HIV-1 PR is a homodimer with a flexible binding site (Figure 2). Over 200 high resolution crystal structures of HIV-1 PR mutants in complex with HIV-1 PR inhibitors (PIs) are deposited in the protein databank (PDB, resolution better than 2.0 Å) (6). These mutants exhibit limited structural diversity verifying the well-defined rigid bound conformation of the protein (7). However, the two flap regions exhibit up to 7Å of movement in the unbound state (Figure 2) (8, 9). The unbound state is therefore best described as a large ensemble of structures (10). We hypothesize that it is for this reason that PR/PI docking studies have had difficulty predicting binding free energy (ΔΔGs). The free energy of the unbound state (ΔGu) is not accurately reflected by a single structure or a tight ensemble.

Figure 2.

Figure 2

Left: HIV-1 PR homodimer with acetylpepstatin bound. The two chains are colored “wheat” and “pale-green”. Binding site residues are colored red. Colored by atom is acetylpepstatin, an HIV-1 PI. Right: HIV-1 PR loops exhibit large movements upon ligand binding. One chain of HIV-1 PR is shown in several conformations. Green: 1TW7 (wide-open), Cyan: 3BC4 (open), Purple: 2NMZ (closed). A distance of 6.3 Å exists between open and closed loop conformations. (Distance is calculated between Cα atoms of residue Ile 50).

Cheng et al. assessed 16 scoring functions utilized in protein/ligand docking (11) for prediction of PR/PI ΔΔGs. Correlation coefficients ranged from R=0.17 to R=0.34. RosettaLigand predicted ΔΔGs with a correlation of R=0.41 (12). AutoDock predictions correlated with R=0.38 on a set of 25 HIV-1 PR/PI structures from the PDB, with binding data available (13).

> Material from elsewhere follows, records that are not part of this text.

/-- V-FRM-10: SPLIT reads 511 bytes as a line, an EOF record. V-FRM-11: FAULT raises in the decode pass. -/
theorem test_long_line :
    (nextOf (step { passState .scan false "" with host := quietHost longLine })).map (fun t => (t.phase, t.inPos)) =
      some (.alloc, 511) ∧
    (nextOf (step { passState .decode false "" with
        longLinePolicy := .fault, host := quietHost longLine })).map (fun t => (t.phase, t.err, t.inPos)) =
      some (.error, .badHexData, 521) := by
  decide +kernel

/-! ### 5. Witnesses: states and operands that meet the hypotheses of the statements -/

theorem readsGood_of_none (s : State) (lo hi : Nat) (h : readErrAt s = none ∧ readHoldAt s = none) :
    readsGood s lo hi := by
  intro p hp
  rw [h.1, h.2] at hp
  simp at hp

/-- The ends of the three digit ranges, and the bytes beside them. -/
theorem wit_NibbleOfEveryCharacter :
    ([0x30#8, 0x39#8, 0x41#8, 0x46#8, 0x61#8, 0x66#8].all fun c => decide (0x30 ≤ c.toNat ∧ c.toNat ≤ 0x39 ∨
      0x41 ≤ c.toNat ∧ c.toNat ≤ 0x46 ∨ 0x61 ≤ c.toNat ∧ c.toNat ≤ 0x66)) = true ∧
    ¬ isHexDigit 0x2F#8 ∧ ¬ isHexDigit 0x3A#8 ∧ ¬ isHexDigit 0x40#8 ∧ ¬ isHexDigit 0x47#8 ∧ ¬ isHexDigit 0x60#8 ∧
    ¬ isHexDigit 0x67#8 := by
  unfold isHexDigit; decide

theorem wit_HexDigitOfLowNibble : (0x09#8).toNat % 16 ≤ 9 ∧ (0xF0#8).toNat % 16 ≤ 9 ∧ 9 < (0x0A#8).toNat % 16 ∧
    9 < (0xFF#8).toNat % 16 := by decide

theorem wit_CodecLaws : isHexDigit 0x30#8 ∧ isHexDigit 0x46#8 ∧ isHexDigit 0x66#8 ∧
    ¬ isHexDigit 0x2F#8 ∧ ¬ isHexDigit 0x47#8 ∧ ¬ isHexDigit 0x67#8 ∧
    encodeByte 0xAB#8 = encodeByte 0xAB#8 := by unfold isHexDigit; decide

/-- byteCount 0 and 255, with exactly the bytes needed. -/
theorem wit_RecordFields : (0x00#8).toNat + 1 ≤ [0xFF#8].length ∧
    (0xFF#8).toNat + 1 ≤ (List.replicate 256 0x11#8).length := by decide +kernel

theorem wit_LongEnoughDecodes :
    ¬ (1 ≤ ([] : List Byte).length ∧ 5 + (([] : List Byte).headD 0#8).toNat ≤ ([] : List Byte).length) ∧
    ¬ (1 ≤ [0x00#8, 0x00#8, 0x00#8, 0x01#8].length ∧
      5 + ([0x00#8, 0x00#8, 0x00#8, 0x01#8].headD 0#8).toNat ≤ [0x00#8, 0x00#8, 0x00#8, 0x01#8].length) := by
  decide

/-- The first and last value of every row. -/
theorem wit_TypeMap :
    (0x05#8).toNat = 0x05 ∧ 0x06 ≤ (0x06#8).toNat ∧ (0x07#8).toNat ≤ 0x07 ∧ 0x08 ≤ (0x08#8).toNat ∧
    (0x0F#8).toNat ≤ 0x0F ∧ 0x10 ≤ (0x10#8).toNat ∧ (0x1F#8).toNat ≤ 0x1F ∧ 0x20 ≤ (0x20#8).toNat ∧
    (0x3F#8).toNat ≤ 0x3F ∧ 0x40 ≤ (0x40#8).toNat ∧ (0x7F#8).toNat ≤ 0x7F ∧ 0x80 ≤ (0x80#8).toNat ∧
    0x80 ≤ (0xFF#8).toNat := by decide

/-- One well-formed instruction of each constructor. -/
theorem wit_DecodeOfEncode :
    ([Instr.data { address := 0xFFFF#16, data := List.replicate 255 0xA5#8, checksum := 0#8 },
      .eof (bare 0xFF#8), .esa (bare 1#8), .sa (bare 2#8), .ela (bare 3#8), .sla (bare 4#8),
      .unknown06_07 0x07#8 (bare 0#8), .unknown08_0F 0x0F#8 (bare 0#8), .unknown10_1F 0x10#8 (bare 0#8),
      .unknown20_3F 0x3F#8 (bare 0#8), .unknown40_7F 0x40#8 (bare 0#8),
      .unknown80_FF 0xFF#8 (bare 0#8)].map Instr.wellFormed).all id = true := by
  decide +kernel

/-- A record with one byte after its checksum. -/
theorem wit_EncodeOfDecode :
    decodeRec [0x00#8, 0x00#8, 0x00#8, 0x01#8, 0xFF#8, 0xAB#8] = .ok (.eof (bare 0xFF#8)) := by decide

theorem wit_ChecksumVerifies :
    (0x01#8).toNat + 4 = [0x01#8, 0x00#8, 0x00#8, 0x00#8, 0x55#8].length ∧
    decodeRec [0x00#8, 0x00#8, 0x00#8, 0x01#8, 0xFF#8] = .ok (.eof (bare 0xFF#8)) := by decide

/-- The first and the last byte that may change. -/
theorem wit_OneChangedByteIsDetected :
    decodeRec [0x00#8, 0x00#8, 0x00#8, 0x01#8, 0xFF#8] = .ok (.eof (bare 0xFF#8)) ∧
    verifyChecksum [0x00#8, 0x00#8, 0x00#8, 0x01#8, 0xFF#8] = true ∧ 4 ≤ 4 + (bare 0xFF#8).count ∧
    [0x00#8, 0x00#8, 0x00#8, 0x01#8, 0xFF#8][1]? = some 0x00#8 ∧
    [0x00#8, 0x00#8, 0x00#8, 0x01#8, 0xFF#8][4]? = some 0xFF#8 ∧ (0x01#8 : Byte) ≠ 0x00#8 ∧
    (0xFE#8 : Byte) ≠ 0xFF#8 := by decide

theorem wit_FramingConsumesTheLine :
    frameLine (passState .scan false "A\nB") = (.line (ascii "A\n"), 2) ∧
    frameLine { passState .decode false "" with longLinePolicy := .fault, host := quietHost longLine } =
      (.tooLong longLine, 521) ∧
    frameLine (passState .decode false "") = (.endOfInput, 0) ∧
    frameLine { passState .decode false "" with
      host := { HostSide.quiet with
        input := { bytes := ascii "AB", scanErrAt := none, decodeErrAt := some 2 } } } = (.readError, 2) ∧
    frameLine (silentState 2) = (.waiting, 2) ∧
    (frameLine { endlessState "A" with longLinePolicy := .fault }).1 = .waiting ∧
    (endlessState "A").host.input.cycle = ascii "A" := by
  decide +kernel

/-- The empty body, and the longest one; a final line, and an input with nothing left. -/
theorem wit_LinesWithinTheLimit :
    ((inputRest (passState .scan false "\nB") = [] ++ chLF :: ascii "B" ∧ readsGood (passState .scan false "\nB") 0 1) ∧
      chLF ∉ List.replicate 510 0x41#8 ∧ (List.replicate 510 0x41#8).length < 511) ∧
    ((passState .scan false "AB").host.input.cycle = [] ∧ inputRest (passState .scan false "AB") = ascii "AB" ∧
      chLF ∉ ascii "AB" ∧ (ascii "AB").length < 511 ∧ readsGood (passState .scan false "AB") 0 3) ∧
    (inputRest (passState .decode false "") = [] ∧ readsGood (passState .decode false "") 0 1) :=
  ⟨⟨⟨by decide +kernel, readsGood_of_none _ _ _ (by decide +kernel)⟩, by decide +kernel, by decide +kernel⟩,
    ⟨by decide +kernel, by decide +kernel, by decide +kernel, by decide +kernel,
      readsGood_of_none _ _ _ (by decide +kernel)⟩,
    by decide +kernel, readsGood_of_none _ _ _ (by decide +kernel)⟩

/-- The endless input of blank lines at stream position `p`. -/
def blankLines (p : Nat) : State := { endlessState "\n" with inPos := p }

theorem cycleFrom_single (b : Byte) (k n : Nat) : ∃ more, cycleFrom [b] k (n + 1) = b :: more := by
  simp [cycleFrom, List.range_succ_eq_map, Nat.mod_one]

theorem inputRest_blankLines (p : Nat) : ∃ more, inputRest (blankLines p) = chLF :: more := by
  have hb : (blankLines p).host.input.bytes = [] := rfl
  have hc : (blankLines p).host.input.cycle = [chLF] := by
    show ascii "\n" = [chLF]
    decide +kernel
  obtain ⟨more, h⟩ := cycleFrom_single chLF (p - 0) lineMax
  exact ⟨more, by unfold inputRest; rw [hb, hc, List.drop_nil, List.nil_append]; exact h⟩

theorem frameLine_blankLines (p : Nat) : frameLine (blankLines p) = (.line [chLF], p + 1) := by
  obtain ⟨more, h⟩ := inputRest_blankLines p
  unfold frameLine
  rw [h]
  simp [frameFrom, blankLines, endlessState, passReads, readErrAt, readHoldAt, State.reset, overlong]

theorem step_blankLines (p : Nat) : step (blankLines p) = .next (blankLines (p + 1)) := by
  rw [step_of_blockTurn _ _ (blockTurn_of_no_moves (blankLines p) rfl), blockStep_of_inPass _ (.inl rfl)]
  unfold lineStep
  rw [frameLine_blankLines]
  rfl

/-- An endless input of blank lines holds no EOF record. -/
theorem meetsNoEof_blankLines (p : Nat) : meetsNoEof (blankLines p) := by
  intro k
  induction k generalizing p with
  | zero =>
    intro t line r hr hf
    cases hr
    rw [frameLine_blankLines] at hf
    cases hf
    have hd : decodeLine [chLF] = .error .notEligible := by decide +kernel
    simp [hd]
  | succ k ih =>
    intro t line r hr
    have hs : core.step (blankLines p) = .next (blankLines (p + 1)) := step_blankLines p
    simp only [Host.Core.run, hs] at hr
    exact ih (p + 1) t line r hr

At the same time HIV PI therapies are greatly hampered by drug resistance mutations. Only recently, conformational ensembles were used to assist in designing PIs with broad enough specificity to avoid escape mutations (14). The authors of this study evaluated chemical modifications to known PIs using electrostatic charge optimization. They chose not to include induced-fit effects or ligand flexibility.

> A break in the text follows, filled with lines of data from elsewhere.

-- ==== Sys2Proof/Tests/Slice0.lean ====
section
/-! SUPPORT. Tests of the model, each expected value written out from the spec's tables (`30_encoding.md`) or vectors
(`95_test_vectors.md`, ids S, T, V); and, for each statement with hypotheses, a concrete state that meets them. -/

namespace Sys2Proof.Tests

open Sys2Proof.Machine

/-! ## Well-formedness -/

theorem test_wf_tagIll_refuses_tag_a : (Instr.tagIll 0x21).wf = false := by decide
theorem test_wf_tagIll_refuses_tag_b : (Instr.tagIll 0x8A).wf = false := by decide
theorem test_wf_tagIll_neighbours : (Instr.tagIll 0x20).wf = true ∧ (Instr.tagIll 0x8B).wf = true := by decide

/-! ## Decoding: words written out bit by bit -/

/-- A decoding context with nothing but a phase. -/
def inPhase (p : Phase) : Ctx := ⟨p, false, 0, 0, 0⟩

/-- R58. -/
theorem test_decode_commands :
    decode (inPhase .idle) (.cmd 0b00#2) = .ok .encA ∧ decode (inPhase .done) (.cmd 0b01#2) = .ok .encB ∧
    decode (inPhase .error) (.cmd 0b10#2) = .ok .dec ∧ decode (inPhase .idle) (.cmd 0b11#2) = .ok .dec :=
  ⟨rfl, rfl, rfl, rfl⟩

/-- R62 rows 4 to 8, the symbol `0x57`; the cap decides between 254 and 255, the byte between `0x57` and `0x56`. -/
theorem test_decode_scan :
    decode (inPhase .encScan) (.symbol 0b001010111#9) = .ok (.scanFirst 0x57) ∧
    decode ⟨.encScan, true, 0x57, 254, 0⟩ (.symbol 0b001010111#9) = .ok (.scanExtend 0x57) ∧
    decode ⟨.encScan, true, 0x57, 255, 0⟩ (.symbol 0b001010111#9) = .ok (.scanCap 0x57) ∧
    decode ⟨.encScan, true, 0x56, 255, 0⟩ (.symbol 0b001010111#9) = .ok (.scanBreak 0x57) ∧
    decode ⟨.encScan, true, 0x57, 1, 0⟩ (.symbol 0b101010111#9) = .ok .scanEnd :=
  ⟨rfl, rfl, rfl, rfl, rfl⟩

/-- R62 rows 9 to 12; R51: all eight bits are compared. -/
theorem test_decode_tag :
    decode (inPhase .decTag) (.symbol 0b000100001#9) = .ok .tagA ∧
    decode (inPhase .decTag) (.symbol 0b010001010#9) = .ok .tagB ∧
    decode (inPhase .decTag) (.symbol 0b010100001#9) = .ok (.tagIll 0xA1) ∧
    decode (inPhase .decTag) (.symbol 0b100100001#9) = .ok .tagEoi :=
  ⟨rfl, rfl, rfl, rfl⟩

/-- R62 rows 13 to 16: a tag value in the payload is data. -/
theorem test_decode_method_a :
    decode (inPhase .decACnt) (.symbol 0b000100001#9) = .ok (.daCount 0x21) ∧
    decode (inPhase .decACnt) (.symbol 0b100000000#9) = .ok .daEnd ∧
    decode (inPhase .decAVal) (.symbol 0b010001010#9) = .ok (.daValue 0x8A) ∧
    decode (inPhase .decAVal) (.symbol 0b111111111#9) = .ok .daTrunc :=
  ⟨rfl, rfl, rfl, rfl⟩

/-- R62 rows 17 to 23. -/
theorem test_decode_method_b :
    decode (inPhase .decBFirst) (.symbol 0b001000001#9) = .ok (.dbFirst 0x41) ∧
    decode (inPhase .decBFirst) (.symbol 0b100000000#9) = .ok .dbEnd0 ∧
    decode ⟨.decBSecond, false, 0, 0, 0x41⟩ (.symbol 0b001000000#9) = .ok (.dbLit 0x40) ∧
    decode ⟨.decBSecond, false, 0, 0, 0x41⟩ (.symbol 0b001000001#9) = .ok (.dbPair 0x41) ∧
    decode ⟨.decBSecond, false, 0, 0, 0x41⟩ (.symbol 0b101000001#9) = .ok .dbEnd1 ∧
    decode ⟨.decBCnt, false, 0, 0, 0x41⟩ (.symbol 0b001000001#9) = .ok (.dbCount 0x41) ∧
    decode ⟨.decBCnt, false, 0, 0, 0x41⟩ (.symbol 0b100000000#9) = .ok .dbTrunc :=
  ⟨rfl, rfl, rfl, rfl, rfl, rfl, rfl⟩

/-- R52, R53: the three token formats, and what is no token. -/
theorem test_decode_tokens :
    decode (inPhase .decACnt) (.token [0b00001100, 0b01010111]) = .ok (.aPair 12 0x57) ∧
    decode (inPhase .decBFirst) (.token [0b01000010]) = .ok (.bLit 0x42) ∧
    decode (inPhase .decBFirst) (.token [0b01010111, 0b01010111, 0b00001100]) = .ok (.bRun 0x57 12) ∧
    decode (inPhase .decACnt) (.token [0x05]) = .error .halfPair ∧
    decode (inPhase .decBFirst) (.token [0x41, 0x41]) = .error .cutRun ∧
    decode (inPhase .decBFirst) (.token [0x41, 0x42]) = .error .trailingBytes ∧
    decode (inPhase .decBFirst) (.token []) = .error .emptyPayload ∧
    decode (inPhase .decBCnt) (.token [0x41]) = .error .notAtTokenBoundary :=
  ⟨rfl, rfl, rfl, rfl, rfl, rfl, rfl, rfl⟩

In this study we use RosettaLigand to predict the effect of PR mutations inside and outside the binding pocket. Predicted ΔΔGs are compared with experimentally determined ΔΔGs. These include 34 HIV-1 PR mutants and eleven PIs. We demonstrate that by assuming the unbound state constant with respect to mutation we can achieve a correlation coefficient of R=0.71 over a wide array of PR/PI ΔΔG data. Improved prediction of PR/PI binding affinity may help clinicians select the optimal PI for treatment and help design PIs with broad specificity that avoid resistance mutations.

Materials and Methods

176 experimental PR/PI binding energies have been collected

PR/PI binding energies (ΔΔGs) were obtained from the Binding Database (www.bindingdb.org) (15). These 176 binding energies include experimental conditions and HIV-1 PR mutant sequence information, but lack structural information. They include a total of eleven distinct PIs and 34 distinct PR sequences. 106 of these datapoints resulted from isothermal titration calorimetry (ITC) measurements. The remaining 70 datapoints are enzyme inhibition constants (Kis).

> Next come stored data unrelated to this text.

-- ==== Sys2Proof/Machine/Environment.lean ====
section
/-! DEFINITION. The environment's events (60_exceptions.md R285 to R287, R297, R298). -/

namespace Sys2Proof.Machine

/-- RX_ARRIVE (R285): a wire byte arrives; a byte already waiting is kept and the new one is lost. -/
def execRxArrive (b : Byte) (s : State) : Result :=
  admitEvent s.gie
    (.next (if s.uart.rxFull then { s with uart := { s.uart with rxOvr := true } }
      else { s with uart := { s.uart with rxData := b, rxFull := true } })) s

/-- TX_DONE (R286): the transmitter has taken the byte. -/
def execTxDone (s : State) : Result :=
  admitEvent (!s.uart.txFree) (.next { s with uart := { s.uart with txFree := true } }) s

/-- TICK (R287): the timer period elapses. -/
def execTick (s : State) : Result :=
  admitEvent s.gie (if s.tickPending then raise .tickLost s else .next { s with tickPending := true }) s

/-- INPUT_SET (R297): an input line changes, at any step. -/
def execInputSet (line : InputLine) (v : Bool) (s : State) : Result :=
  admitEvent true (.next { s with inp := setInputLine s.inp line v }) s

/-- R90: the address lies in the active raster window. -/
def inRasterWindow (p : PulseEngine) (a : Addr) : Bool :=
  p.rasterActive && decide (p.cursor.toNat ≤ a.toNat) && decide (a.toNat < p.sentinel.toNat)

/-- MEM_WRITE (R298, R90): the caller writes memory. -/
def execMemWrite (addr : Addr) (v : Byte) (s : State) : Result :=
  admitEvent true
    (if inRasterWindow s.pe addr then raise .rasterBufferMutated s else .next { s with mem := memWrite s.mem addr v }) s

end Sys2Proof.Machine
end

These Kis were converted to binding energies using the equation ΔG = RT ln Ki, where R is the gas constant, 8.314 J K−1mol−1, and T is temperature in Kelvin. Ki values before and after conversion are summarized in Table S1. Since temperatures were rarely reported, we assumed 25°C (298K) for the conversion.

171 high resolution template PR structures have been collected

171 crystal structures of HIV-1 PR bound to various ligands were obtained from the PDB. These structures each have resolution better than 2.0 Å. PDB codes, resolution, bound ligands, and citations for all 171 of these structures are listed in Table S2. A multiple sequence alignment of these 171 structures is given as Figure S1.

Threading of sequence onto structure for comparative modeling

34 distinct sequences were associated with the 176 experimental PR/PI binding energy data points. The 3-letter residue codes found in each of the 171 backbones were replaced with 3-letter residue codes for each of the 34 sequences, thus generating 5,814 models. Missing side-chain coordinates were constructed using Rosetta:

High resolution refinement of comparative models

Rosetta’s high-resolution refinement protocol searches for low-energy structures in the conformational vicinity of the starting model (16, 17). Backbone torsion angles are perturbed. Next side-chain rotamers are optimized (18). Finally backbone and side-chain torsion angles are adjusted using a gradient-based energy minimization. This process is repeated multiple times, using a Monte Carlo accept/reject criterion (19).

Low resolution initial placement of ligand

After a structural alignment was used to superimpose all comparative models, ligands were placed in the binding pockets of these models according to their positions in homologous crystal structures. Next 1,000 placements of the ligand were sampled to find a starting pose that has acceptable attractive and repulsive scores. A soft repulsive energy term was used during initial ligand placement (12).

Docking of PIs into comparative models

Six cycles of side-chain rotamer sampling were coupled with small (0.1 Å, 0.05 radians) ligand movements. Each cycle included minimization of ligand torsion angles with harmonic constraints (where 0.05 radians of movement is equal to one standard deviation). Each ligand torsion angle has a constraint score which is calculated as: f(x)= (x−x0)/(standard deviation). Amino acid side chains were repacked using a backbone-dependent rotamer library (20). During a final minimization, backbone torsion angles were optimized with harmonic constraints on the Cα atom positions (0.2 Å standard deviation). Each C-alpha atom has a constraint score which is calculated as: f(x)= (x−x0)/(standard deviation).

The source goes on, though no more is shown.